At least 2,630 people have died in the worst outbreak of Ebola virus in history, which has so far infected at least 5,357 people in West Africa, the World Health Organisation (WHO) said yesterday.

In an update on the epidemic, which is raging through Guinea, Sierra Leone and Liberia and has spread into Nigeria and Senegal, the WHO said there were no signs yet of it slowing.

“The upward epidemic trend continues in the three countries that have widespread and intense transmission – Guinea, Liberia and Sierra Leone,” the United Nations health agency said.

There are no signs of the deadly epidemic slowing down

Those three countries account for the vast majority of cases and deaths in the outbreak – eight others have died in Nigeria, out of 21 cases, and one case has been confirmed in Senegal.

The WHO said a surge in Ebola in Liberia is being driven primarily by a continued increase in the number of cases reported in the capital, Monrovia, where 1,210 bed spaces were needed, five times the current capacity.

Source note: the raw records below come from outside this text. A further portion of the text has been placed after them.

-- ==== Sys2Proof/Machine/Commit.lean ====
section
/-! DEFINITION. Votes, verdicts and the commit (02_beacon.md R44-R57; 11_serving.md R270-R286; 04_weights.md R101-R110; 15_safety.md R359-R361; 14_reproducibility.md R347-R350). -/

namespace Sys2Proof.Machine

/-! The effects of a commit on requests, drawers and layers, kept apart from the records it posts. -/

/-- What a commit changes and what it has to post: the chip, tokens (entry, request, DELIVERED before, last, value), ended requests, command FINALs, embedding copies, entries changed, drawers and layers flipped. -/
structure Fx where
  c : Chip
  toks : List (Nat × Req × Nat × Bool × Word)
  ends : List (Nat × Req × ReqSide × Status × Bool)
  fins : List (CmdId × Status × Nat)
  embs : List (Nat × List Byte)
  touched : List Nat
  drawers : List (Nat × Nat)
  layers : List (Nat × Nat)

/-- End a request at the commit: its entry is freed; its FINAL follows the tokens. -/
def fxEnd (x : Fx) (i : Nat) (st : Status) (parked : Bool) : Fx :=
  let q := req x.c i
  let s := side x.c i
  { x with
    c := { x.c with reqs := tset x.c.reqs i (freedReq q.job q), sides := tdel x.c.sides i }
    ends := x.ends ++ [(i, q, s, st, parked)], touched := x.touched ++ [i] }

/-- Row status word of a row (R279). -/
def statusOf (e : Env) (c : Chip) (j : Job) (a : Attempt) (row : Nat) : Nat := rdLE e c (copyAddr j a.r + statusOff a.plan + 4 * row) 4

/-- Fields of a row status word: ACCEPTED, END, END_POS. -/
def stA (w : Nat) : Nat := bitsOf w 3 0
def stEnd (w : Nat) : Bool := bitOf w 4
def stPos (w : Nat) : Nat := bitsOf w 8 5

/-- A row status word that R279 forbids. -/
def statusBad (k : Nat) (r : PlanRow) (w : Nat) : Bool :=
  decide (k + 1 < stA w) || ((r.kind == 1 || bitOf r.rowFlags 0) && decide (1 < stA w)) || (stEnd w && decide (stA w ≤ stPos w))

/-- Whether a row has a status word (R279): a decode row, or a FINAL segment. -/
def hasStatus (r : PlanRow) : Bool := r.kind == 0 || (r.kind == 1 && bitOf r.rowFlags 1)

/-- Tokens of a row delivered (R279): the least of ACCEPTED, the remaining allowance and END_POS + 1. -/
def delivered (w m : Nat) : Nat := min (min (stA w) m) (if stEnd w then stPos w + 1 else stA w)

/-- The staged token `t` of a row (log entry 26). -/
def stagedTok (e : Env) (c : Chip) (j : Job) (a : Attempt) (row t : Nat) : Word :=
  BitVec.ofNat 32 (rdLE e c (copyAddr j a.r + stageOff a.plan row + 4 * t) 4)

/-- Deliver the tokens of a row and end or continue the request (R279). `kv`: KV_LEN advance; `step`: the new STEP; `st`: the state it goes on in. -/
def fxDeliver (e : Env) (j : Job) (a : Attempt) (x : Fx) (i row : Nat) (kv step : Nat) (st : ReqSt) : Fx :=
  let q := req x.c i
  let w := statusOf e x.c j a row
  let d := delivered w (q.maxNew - q.delivered)
  let ended := stEnd w && decide (stPos w + 1 ≤ d)
  let fin := ended || q.delivered + d == q.maxNew
  let out := if q.mirror then [] else (List.range d).map (fun t => (i, q, q.delivered + t, fin && t + 1 == d, stagedTok e x.c j a row t))
  let q' := { q with kvLen := q.kvLen + kv, step := step, delivered := if q.mirror then 0 else q.delivered + d, st := st }
  let x1 := { x with c := onSide { x.c with reqs := tset x.c.reqs i q' } i (fun s => { s with endSeen := s.endSeen || ended })
                     toks := x.toks ++ out, touched := x.touched ++ [i] }
  if fin && !q.mirror then fxEnd x1 i .ok false else x1

/-- What a plan tells of an entry's request. -/
def infoOf (p : Plan) (i : Nat) : StepInfo := (p.steps.find? (fun s => s.entry == i)).getD ⟨i, 0, 0, 0, 0, 0, 0⟩

/-- The mirror of a request that a plan names for the first time, as the full entry stands (R267). -/
def mirrorOf (q : Req) (s : StepInfo) : Req :=
  { q with st := .ready, mirror := true, gen := s.gen, rebind := bitOf s.flags 1, encodeOnly := bitOf s.flags 2, noDraft := bitOf s.flags 3, adapter := bitOf s.flags 6
           kvLen := s.kvLen, step := s.step }

/-- A planned row at its commit (R270, R279-R281). A row whose status word accepts nothing leaves its step under way (log entry 28). -/
def fxRow (e : Env) (tag : Nat) (j : Job) (a : Attempt) (skip : List Nat) (x : Fx) (rw : PlanRow × Nat) : Fx :=
  let r := rw.1
  if r.kind = 2 then
    { x with c := onJob x.c tag (fun j => { j with wts := { j.wts with
        trains := j.wts.trains.map (fun t => if a.plan.train = some t.drawer then { t with step := t.step + 1, srcDrawer := r.drawer, srcGen := r.adGen } else t) } }) }
  else if skip.contains r.entry then x
  else
    let q0 := req x.c r.entry
    let lead := isLead x.c j
    -- on a package that does not lead, the first commit that plans a request makes its mirror valid (R267)
    let info := infoOf a.plan r.entry
    let q0 := if !lead && q0.st == .free then mirrorOf q0 info else q0
    if q0.st = .free ∨ q0.st = .queued ∨ q0.st = .waitAdapter then x
    else
      let q := if q0.st = .ready then { q0 with drawer := r.drawer, adapterGen := r.adGen, kvSlot := r.kvSlot, encodeOnly := q0.encodeOnly || bitOf r.rowFlags 2 } else q0
      let keep := fun (st : ReqSt) => if q.st = .parking then ReqSt.parking else st
      let w := statusOf e x.c j a rw.2
      let c1 := onSide { x.c with reqs := tset x.c.reqs r.entry q } r.entry (fun s =>
        { s with planned := true, version := info.version, pos := if hasStatus r && stA w == 0 then info.pos + 1 else 0 })
      let x1 := { x with c := c1 }
      if r.kind = 0 then
        fxDeliver e j a x1 r.entry rw.2 (stA w) (q.step + 1) (keep (if q.st = .prompt then .prompt else .decode))
      else
        let q1 := { q with promptDone := if q.mirror then 0 else q.promptDone + r.count, kvLen := if r.kvSlot = 0xFFFF then q.kvLen else q.kvLen + r.count, st := keep .prompt }
        let x2 := { x1 with c := { x1.c with reqs := tset x1.c.reqs r.entry q1 }, touched := x1.touched ++ [r.entry] }
        if bitOf r.rowFlags 1 = false then x2
        else if bitOf r.rowFlags 2 then
          let n := (planOf j).map (fun p => p.2.2) |>.getD 0
          let s := side x2.c r.entry
          let src := copyAddr j a.r + embOff a.plan n rw.2
          if q.mirror then x2
          else fxEnd { x2 with embs := x2.embs ++ [(s.outAddr, rdBytes e x2.c src n)] } r.entry .ok false
        else
          fxDeliver e j a x2 r.entry rw.2 0 1 (keep (if !q.mirror && decide (q1.promptDone < q.promptLen) then .prompt else .decode))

The WHO has said it hopes to be able to “bend the curve” in the almost exponential increase in cases within three months.

The latest data updated five days of data for Liberia and one day for the other countries, and showed no new deaths in Sierra Leone since the previous update.

The WHO said efforts to integrate various sources of data in Liberia would lead to many cases being reclassified and about 100 previously unreported cases had been found and would be included in later updates.

In a separate Ebola outbreak in the Democratic Republic of Congo, 40 deaths had been reported out of 71 cases by September 15, the WHO said.

Meanwhile for the next three days, starting at midnight yesterday, Sierra Leone is on a nationwide lockdown aimed at helping the fight against the current outbreak of Ebola which is ravaging the country and the region. Sierra Leone’s government says extreme measures are needed to try to contain the world’s worst outbreak of Ebola on record but many fear it will bring more hardship to a nation that is already one of the poorest on earth.

Initially a plan to locate the ill, Sierra Leone’s lockdown will now seek to make people aware of the risks of Ebola and what to do if a family member falls sick, the government says.

As about 30,000 volunteers train for their dawn-to-dusk information campaign, residents flocked to high-end supermarkets and, between downpours, street stalls to buy food and medicine.

Queues formed along streets as people stocked up on fuel. Banks, already operating at reduced hours to limit infections, overflowed as clients withdrew cash.

Some say a few days hardship is a price worth paying if it contributes to halting the march of Ebola across a nation only a decade into its recovery from an 11-year civil war that killed 50,000 people.

“It’s better to stay at home for three days, even 21 days, than to lose thousands of people in a single day,” said Freetown resident Mahawa Allieu.

This Ebola outbreak was initially confirmed in March in Guinea’s remote southeastern forest. From there, it spread, slowly at first, across the country and into Liberia and Sierra Leone.